Supplied records START

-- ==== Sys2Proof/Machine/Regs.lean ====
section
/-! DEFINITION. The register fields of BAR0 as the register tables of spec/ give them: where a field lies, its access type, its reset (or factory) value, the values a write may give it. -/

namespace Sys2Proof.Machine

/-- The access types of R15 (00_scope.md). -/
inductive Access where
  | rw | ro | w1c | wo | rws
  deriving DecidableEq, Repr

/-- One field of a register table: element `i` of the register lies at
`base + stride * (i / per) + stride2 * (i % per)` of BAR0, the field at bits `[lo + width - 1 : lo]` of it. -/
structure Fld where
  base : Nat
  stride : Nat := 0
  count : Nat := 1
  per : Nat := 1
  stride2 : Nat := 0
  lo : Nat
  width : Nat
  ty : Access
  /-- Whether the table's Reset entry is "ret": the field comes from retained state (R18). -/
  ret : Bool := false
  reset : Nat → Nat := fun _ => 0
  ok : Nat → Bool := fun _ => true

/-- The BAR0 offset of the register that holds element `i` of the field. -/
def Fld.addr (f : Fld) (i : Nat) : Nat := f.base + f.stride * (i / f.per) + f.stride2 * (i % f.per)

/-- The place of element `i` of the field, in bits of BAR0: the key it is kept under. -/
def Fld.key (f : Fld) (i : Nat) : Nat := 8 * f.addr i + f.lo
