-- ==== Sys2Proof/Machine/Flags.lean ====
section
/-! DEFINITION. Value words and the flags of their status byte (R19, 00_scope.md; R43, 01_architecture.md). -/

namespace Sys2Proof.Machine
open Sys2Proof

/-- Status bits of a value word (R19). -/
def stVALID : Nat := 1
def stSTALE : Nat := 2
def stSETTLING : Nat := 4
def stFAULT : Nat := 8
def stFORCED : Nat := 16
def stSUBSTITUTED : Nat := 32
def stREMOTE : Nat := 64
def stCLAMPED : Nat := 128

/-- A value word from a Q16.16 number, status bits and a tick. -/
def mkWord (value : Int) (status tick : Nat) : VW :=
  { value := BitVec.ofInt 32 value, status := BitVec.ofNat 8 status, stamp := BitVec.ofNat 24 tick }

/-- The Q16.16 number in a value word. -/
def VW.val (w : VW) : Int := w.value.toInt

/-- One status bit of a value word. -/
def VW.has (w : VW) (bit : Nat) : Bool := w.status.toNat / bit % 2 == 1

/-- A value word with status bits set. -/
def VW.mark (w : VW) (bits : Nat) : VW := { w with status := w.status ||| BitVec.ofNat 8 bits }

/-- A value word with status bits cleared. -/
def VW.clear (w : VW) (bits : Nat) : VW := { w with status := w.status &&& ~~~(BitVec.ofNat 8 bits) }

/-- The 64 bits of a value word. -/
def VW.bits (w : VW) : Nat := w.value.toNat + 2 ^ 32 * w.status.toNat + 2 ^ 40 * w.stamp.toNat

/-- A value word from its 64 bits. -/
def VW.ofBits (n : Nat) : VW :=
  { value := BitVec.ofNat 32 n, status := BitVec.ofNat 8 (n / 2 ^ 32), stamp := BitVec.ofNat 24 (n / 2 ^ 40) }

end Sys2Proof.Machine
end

Supplied records END

_The problem_. The reply should consist solely of the lines above from the one that has "kept under. -/" through the one that has "def stCLAMPED : Nat := 128", reproduced exactly.

_Answer to this task_.
/-- The place of element `i` of the field, in bits of BAR0: the key it is kept under. -/
def Fld.key (f : Fld) (i : Nat) : Nat := 8 * f.addr i + f.lo
-- ==== Sys2Proof/Machine/Flags.lean ====
section
/-! DEFINITION. Value words and the flags of their status byte (R19, 00_scope.md; R43, 01_architecture.md). -/

namespace Sys2Proof.Machine
open Sys2Proof

/-- Status bits of a value word (R19). -/
def stVALID : Nat := 1
def stSTALE : Nat := 2
def stSETTLING : Nat := 4
def stFAULT : Nat := 8
def stFORCED : Nat := 16
def stSUBSTITUTED : Nat := 32
def stREMOTE : Nat := 64
def stCLAMPED : Nat := 128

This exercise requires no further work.